- [EXERCISE AIM] Where the string "Word" occurs in a line of the data below, that line should be copied.

*** Opening of DATA FOR PROCESSING ***

-- ==== Sys2Proof/Laws/PerInstr.lean ====
section
/-! SUPPORT. Statements about every instruction as syntax, one lemma per constructor. `EncodeShape`:
the encoder writes the opcode token of the instruction's opcode and exactly the operands of its
shape (30_encoding.md R71, R72). -/

namespace Sys2Proof

/-- Each opcode's token is recognised as that opcode (R71). -/
@[simp] theorem opcodeOf_token (o : Opcode) : opcodeOf o.token = some o := by
  cases o <;> decide

/-! The kind checks of the operands the encoder writes. -/

@[simp] theorem kindFits_xOperand (r : XReg) : kindFits .X (xOperand r) = true := rfl
@[simp] theorem kindFits_vOperand (r : VReg) : kindFits .V (vOperand r) = true := rfl
@[simp] theorem kindFits_immOperand (w : Word) : kindFits .I (immOperand w) = immediateWf w := rfl
@[simp] theorem kindFits_base (r : XReg) : kindFits .X (.reg .X r) = true := rfl
@[simp] theorem kindFits_label (l : Token) : kindFits .L (.ident l) = true := rfl

end Sys2Proof

namespace Sys2Proof.Laws.EncodeShape

/-- Every slot the encoder gives for `i` has the token of `i`'s opcode, which is recognised as that
opcode, and as many operands, of the kinds, as the opcode's shape has. -/
def Statement (i : Instr) : Prop :=
  ∀ (labels : LabelTable) (line n : Nat) (slot : Slot), i.wf n = true →
    encode labels line i = some slot →
    opcodeOf slot.opcode = some i.opcode ∧ slot.operands.length = i.opcode.shape.length ∧
      kindFault 0 i.opcode.shape slot.operands = none

theorem addi (rd : XReg) (rs : XReg) (imm : Word) : Statement (Instr.addi rd rs imm) := by
  intro labels line n slot hw h
  simp only [encode, encodeOperands, Option.map_some, Option.some.injEq] at h
  subst h
  simp_all [Instr.opcode, Opcode.shape, kindFault, Instr.wf]

theorem add (rd : XReg) (rs1 : XReg) (rs2 : XReg) : Statement (Instr.add rd rs1 rs2) := by
  intro labels line n slot hw h
  simp only [encode, encodeOperands, Option.map_some, Option.some.injEq] at h
  subst h
  simp_all [Instr.opcode, Opcode.shape, kindFault, Instr.wf]

theorem sub (rd : XReg) (rs1 : XReg) (rs2 : XReg) : Statement (Instr.sub rd rs1 rs2) := by
  intro labels line n slot hw h
  simp only [encode, encodeOperands, Option.map_some, Option.some.injEq] at h
  subst h
  simp_all [Instr.opcode, Opcode.shape, kindFault, Instr.wf]

theorem mul (rd : XReg) (rs1 : XReg) (rs2 : XReg) : Statement (Instr.mul rd rs1 rs2) := by
  intro labels line n slot hw h
  simp only [encode, encodeOperands, Option.map_some, Option.some.injEq] at h
  subst h
  simp_all [Instr.opcode, Opcode.shape, kindFault, Instr.wf]

theorem j (t : Nat) : Statement (Instr.j t) := by
  intro labels line n slot _ h
  simp only [encode, encodeOperands, Option.map_map, Option.map_eq_some_iff] at h
  obtain ⟨l, -, rfl⟩ := h
  simp [Instr.opcode, Opcode.shape, kindFault]

theorem beq (rs1 : XReg) (rs2 : XReg) (t : Nat) : Statement (Instr.beq rs1 rs2 t) := by
  intro labels line n slot _ h
  simp only [encode, encodeOperands, Option.map_map, Option.map_eq_some_iff] at h
  obtain ⟨l, -, rfl⟩ := h
  simp [Instr.opcode, Opcode.shape, kindFault]

theorem vconfig : Statement (Instr.vconfig) := by
  intro labels line n slot hw h
  simp only [encode, encodeOperands, Option.map_some, Option.some.injEq] at h
  subst h
  simp_all [Instr.opcode, Opcode.shape, kindFault, Instr.wf]

theorem vsetvl (rd : XReg) (rs : XReg) : Statement (Instr.vsetvl rd rs) := by
  intro labels line n slot hw h
  simp only [encode, encodeOperands, Option.map_some, Option.some.injEq] at h
  subst h
  simp_all [Instr.opcode, Opcode.shape, kindFault, Instr.wf]

theorem vlw (vd : VReg) (offset : Word) (base : XReg) : Statement (Instr.vlw vd offset base) := by
  intro labels line n slot hw h
  simp only [encode, encodeOperands, Option.map_some, Option.some.injEq] at h
  subst h
  simp_all [Instr.opcode, Opcode.shape, kindFault, Instr.wf]

theorem vsw (vs : VReg) (offset : Word) (base : XReg) : Statement (Instr.vsw vs offset base) := by
  intro labels line n slot hw h
  simp only [encode, encodeOperands, Option.map_some, Option.some.injEq] at h
  subst h
  simp_all [Instr.opcode, Opcode.shape, kindFault, Instr.wf]

theorem vmvXS (rd : XReg) (vs : VReg) : Statement (Instr.vmvXS rd vs) := by
  intro labels line n slot hw h
  simp only [encode, encodeOperands, Option.map_some, Option.some.injEq] at h
  subst h
  simp_all [Instr.opcode, Opcode.shape, kindFault, Instr.wf]

theorem vmvSX (vd : VReg) (rs : XReg) : Statement (Instr.vmvSX vd rs) := by
  intro labels line n slot hw h
  simp only [encode, encodeOperands, Option.map_some, Option.some.injEq] at h
  subst h
  simp_all [Instr.opcode, Opcode.shape, kindFault, Instr.wf]

theorem vmvVX (vd : VReg) (rs : XReg) : Statement (Instr.vmvVX vd rs) := by
  intro labels line n slot hw h
  simp only [encode, encodeOperands, Option.map_some, Option.some.injEq] at h
  subst h
  simp_all [Instr.opcode, Opcode.shape, kindFault, Instr.wf]

theorem vmvVV (vd : VReg) (vs : VReg) : Statement (Instr.vmvVV vd vs) := by
  intro labels line n slot hw h
  simp only [encode, encodeOperands, Option.map_some, Option.some.injEq] at h
  subst h
  simp_all [Instr.opcode, Opcode.shape, kindFault, Instr.wf]

theorem vaddVV (vd : VReg) (vs1 : VReg) (vs2 : VReg) : Statement (Instr.vaddVV vd vs1 vs2) := by
  intro labels line n slot hw h
  simp only [encode, encodeOperands, Option.map_some, Option.some.injEq] at h
  subst h
  simp_all [Instr.opcode, Opcode.shape, kindFault, Instr.wf]

theorem vmulVX (vd : VReg) (vs : VReg) (rs : XReg) : Statement (Instr.vmulVX vd vs rs) := by
  intro labels line n slot hw h
  simp only [encode, encodeOperands, Option.map_some, Option.some.injEq] at h
  subst h
  simp_all [Instr.opcode, Opcode.shape, kindFault, Instr.wf]

theorem vslideupVX (vd : VReg) (vs : VReg) (rs : XReg) : Statement (Instr.vslideupVX vd vs rs) := by
  intro labels line n slot hw h
  simp only [encode, encodeOperands, Option.map_some, Option.some.injEq] at h
  subst h
  simp_all [Instr.opcode, Opcode.shape, kindFault, Instr.wf]

theorem vslidedownVX (vd : VReg) (vs : VReg) (rs : XReg) : Statement (Instr.vslidedownVX vd vs rs) := by
  intro labels line n slot hw h
  simp only [encode, encodeOperands, Option.map_some, Option.some.injEq] at h
  subst h
  simp_all [Instr.opcode, Opcode.shape, kindFault, Instr.wf]

theorem vindexmv (vd : VReg) (vs : VReg) (vidx : VReg) : Statement (Instr.vindexmv vd vs vidx) := by
  intro labels line n slot hw h
  simp only [encode, encodeOperands, Option.map_some, Option.some.injEq] at h
  subst h
  simp_all [Instr.opcode, Opcode.shape, kindFault, Instr.wf]

end Sys2Proof.Laws.EncodeShape
end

*** Close of DATA FOR PROCESSING ***

- [RESULT BELOW]
@[simp] theorem kindFits_immOperand (w : Word) : kindFits .I (immOperand w) = immediateWf w := rfl
theorem addi (rd : XReg) (rs : XReg) (imm : Word) : Statement (Instr.addi rd rs imm) := by
theorem vlw (vd : VReg) (offset : Word) (base : XReg) : Statement (Instr.vlw vd offset base) := by
theorem vsw (vs : VReg) (offset : Word) (base : XReg) : Statement (Instr.vsw vs offset base) := by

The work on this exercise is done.